▶ [WORK ORDER] Below are some records. Print exactly the lines between the one holding "window (R178). -/" and the one holding "ctxs : Tbl (BitVec 256) := []", inclusive, and nothing else.

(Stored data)
-- ==== Sys2Proof/Machine/PartsPixel.lean ====
section
/-! DEFINITION. The state of surfaces, composition, scalers, objects and warp beyond their registers (chapters Surfaces,
Composition, Scalers and objects, Canvas mapping and warp). -/

namespace Sys2Proof.Machine


/-! ### Surfaces -/

/-- A surface descriptor with its ready state (R100, R101, R112). -/
structure Surface where
  base : Nat := 0
  /-- 0: the undefined surface (R100). -/
  width : Nat := 0
  height : Nat := 0
  format : Nat := 0
  /-- 0 LINEAR, 1 TILED, 2 HANK. -/
  layout : Nat := 0
  palSlot : Nat := 0
  pitch : Nat := 0
  ready : Bool := false
  /-- Writes in progress (R112). -/
  writes : Nat := 0
  deriving DecidableEq, Repr

/-- An atlas entry (R111). -/
structure Atlas where
  valid : Bool := false
  guarded : Bool := false
  surface : Nat := 0
  deriving DecidableEq, Repr

/-- A copy into a surface in progress for a reel (R108, R111): the surface descriptor it started with, the bytes
still to come, and whether its first stack write has begun. -/
structure CopyJob where
  surface : Nat
  desc : Surface
  /-- IMAGE copies: byte offset in the footprint; RECT copies: `none`. -/
  image : Option Nat
  x : Nat
  y : Nat
  w : Nat
  h : Nat
  length : Nat
  done : Nat
  began : Bool
  deriving DecidableEq, Repr

/-- Surfaces, palettes, atlases and copies. -/
structure SurfState where
  surfs : Tbl Surface := []
  /-- Palette entries, keyed 256 * slot + index (R109). -/
  palettes : Tbl Word := []
  atlases : Tbl Atlas := []
  /-- Copies in progress, keyed by reel. -/
  copies : Tbl (Option CopyJob) := []
  /-- Blocks whose decode error is counted in this tick: (surface base, block) (R119). -/
  hankBad : List (Nat × Nat) := []
  deriving DecidableEq, Repr

/-! ### Composition -/

/-- Three 16-bit linear components. -/
structure Rgb where
  r : Nat := 0
  g : Nat := 0
  b : Nat := 0
  deriving DecidableEq, Repr

/-- A canvas's settings (R121). -/
structure CanvasCfg where
  base : Nat := 0
  width : Nat := 0
  height : Nat := 0
  enable : Bool := false
  objEnable : Bool := false
  pqWhite : Nat := 0
  bg : Rgb := {}
  deriving DecidableEq, Repr

/-- How layer pixels become linear light (R126 bytes 28 to 37, R128 to R133). -/
structure ColourCfg where
  blend : Nat := 0
  transfer : Nat := 0
  matrix : Nat := 0
  primaries : Nat := 0
  range : Nat := 0
  premult : Bool := false
  chromaH : Bool := false
  chromaV : Bool := false
  alpha : Nat := 0
  colour : Rgb := {}
  deriving DecidableEq, Repr

/-- A layer slot's settings (R126). -/
structure Layer where
  canvas : Nat := 0
  enable : Bool := false
  rank : Nat := 0
  z : Nat := 0
  surface : Nat := 0
  srcX : Nat := 0
  srcY : Nat := 0
  srcW : Nat := 0
  srcH : Nat := 0
  dstX : Int := 0
  dstY : Int := 0
  dstW : Nat := 0
  dstH : Nat := 0
  col : ColourCfg := {}
  /-- SCALE_CFG, bytes 40 to 47 (R166). -/
  scale : Nat := 0
  deriving DecidableEq, Repr

/-- A guarded overlay's settings (R147). -/
structure Overlay where
  enable : Bool := false
  surface : Nat := 0
  srcX : Nat := 0
  srcY : Nat := 0
  dstX : Nat := 0
  dstY : Nat := 0
  w : Nat := 0
  h : Nat := 0
  col : ColourCfg := {}
  deriving DecidableEq, Repr

/-- A guarded reservation (R145); `w = 0` or `h = 0` is none. -/
structure Reservation where
  x : Nat := 0
  y : Nat := 0
  w : Nat := 0
  h : Nat := 0
  format : Nat := 0
  fallback : Nat := 0
  atlasBytes : Nat := 0
  objPixels : Nat := 0
  colour : Rgb := {}
  deriving DecidableEq, Repr

/-! ### Scalers and objects -/

/-- A scaler's shadow (R161, R167). A table that is `none` is the identity of R161. -/
structure ScalerShadow where
  reserve : Bool := false
  canvas : Nat := 0
  coefH : Option (List Int) := none
  coefV : Option (List Int) := none
  deriving DecidableEq, Repr

/-- What a scaled layer in force is served with (R168, R170): its kernels and the scaler FIRST whose loaded tables it
uses. -/
structure ScaleServe where
  slot : Nat
  kernelH : Nat
  kernelV : Nat
  first : Nat
  coefH : Option (List Int)
  coefV : Option (List Int)
  deriving DecidableEq, Repr

/-- A staged batch of object contexts (R175, R177). -/
structure ObjBatch where
  /-- Order of the OBJ_WRITE executions (R179). -/
  order : Nat
  guarded : Bool
  canvas : Nat
  first : Nat
  ctxs : List (BitVec 256)
  /-- The admitted commit that carries it, if one does. -/
  carrier : Option Nat
  /-- The carrying commit was taken: the batch awaits the apply window (R178). -/
  taken : Bool
  deriving DecidableEq, Repr

/-- Scalers and the object engine beyond their registers. -/
structure SclObjState where
  shadow : Tbl ScalerShadow := []
  /-- Reservation and loaded tables in force (R161, R167); `canvas` is unused here. -/
  force : Tbl ScalerShadow := []
  /-- Scalers fenced (R170). -/
  fenced : List Nat := []
  /-- Bank contexts, keyed by context number (R171). -/
  ctxs : Tbl (BitVec 256) := []
  /-- The guarded mirror, keyed by context number (R180). -/
  mirror : Tbl (BitVec 256) := []
  batches : List ObjBatch := []
  nextOrder : Nat := 0
  /-- Banks unfenced and to be restored from the mirror in the next apply window (R183). -/
  restoring : List Nat := []
  /-- Banks that a user self-test run returned, and whose guarded contexts the next apply window restores (R494); 16 the
  mirror. -/
  refill : List Nat := []
  deriving DecidableEq, Repr

/-! ### Warp -/

/-- The warp settings of one engine (R187, R195). -/
structure WarpCfg where
  /-- 0 UNMAPPED, 1 RECT, 2 MESH, 3 CLONE. -/
  mode : Nat := 0
  canvas : Nat := 0
  cloneSrc : Nat := 0
  x0 : Int := 0
  y0 : Int := 0
  wc : Nat := 0
  hc : Nat := 0
  /-- MESH: the 65 x 37 control points, point (i, j) at 65 * j + i (R188). -/
  mesh : List (Int × Int) := []
  /-- Zone widths of the edges left, right, top, bottom. -/
  zones : List Nat := [0, 0, 0, 0]
  /-- Ramp kinds: 0 NONE, 1 LINEAR, 2 SMOOTH, 3 LOADED. -/
  ramps : List Nat := [0, 0, 0, 0]
  /-- The host's ramp entries, 256 per edge. -/
  loaded : List Nat := []
  liftN : Nat := 0
  steps : List Nat := [0, 0, 0]
  /-- Row-major 3 x 3 matrix (R194). -/
  matrix : List Int := [16384, 0, 0, 0, 16384, 0, 0, 0, 16384]
  deriving DecidableEq, Repr

end Sys2Proof.Machine
end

▶ [THE COMPLETED TASK]
  /-- The carrying commit was taken: the batch awaits the apply window (R178). -/
  taken : Bool
  deriving DecidableEq, Repr

/-- Scalers and the object engine beyond their registers. -/
structure SclObjState where
  shadow : Tbl ScalerShadow := []
  /-- Reservation and loaded tables in force (R161, R167); `canvas` is unused here. -/
  force : Tbl ScalerShadow := []
  /-- Scalers fenced (R170). -/
  fenced : List Nat := []
  /-- Bank contexts, keyed by context number (R171). -/
  ctxs : Tbl (BitVec 256) := []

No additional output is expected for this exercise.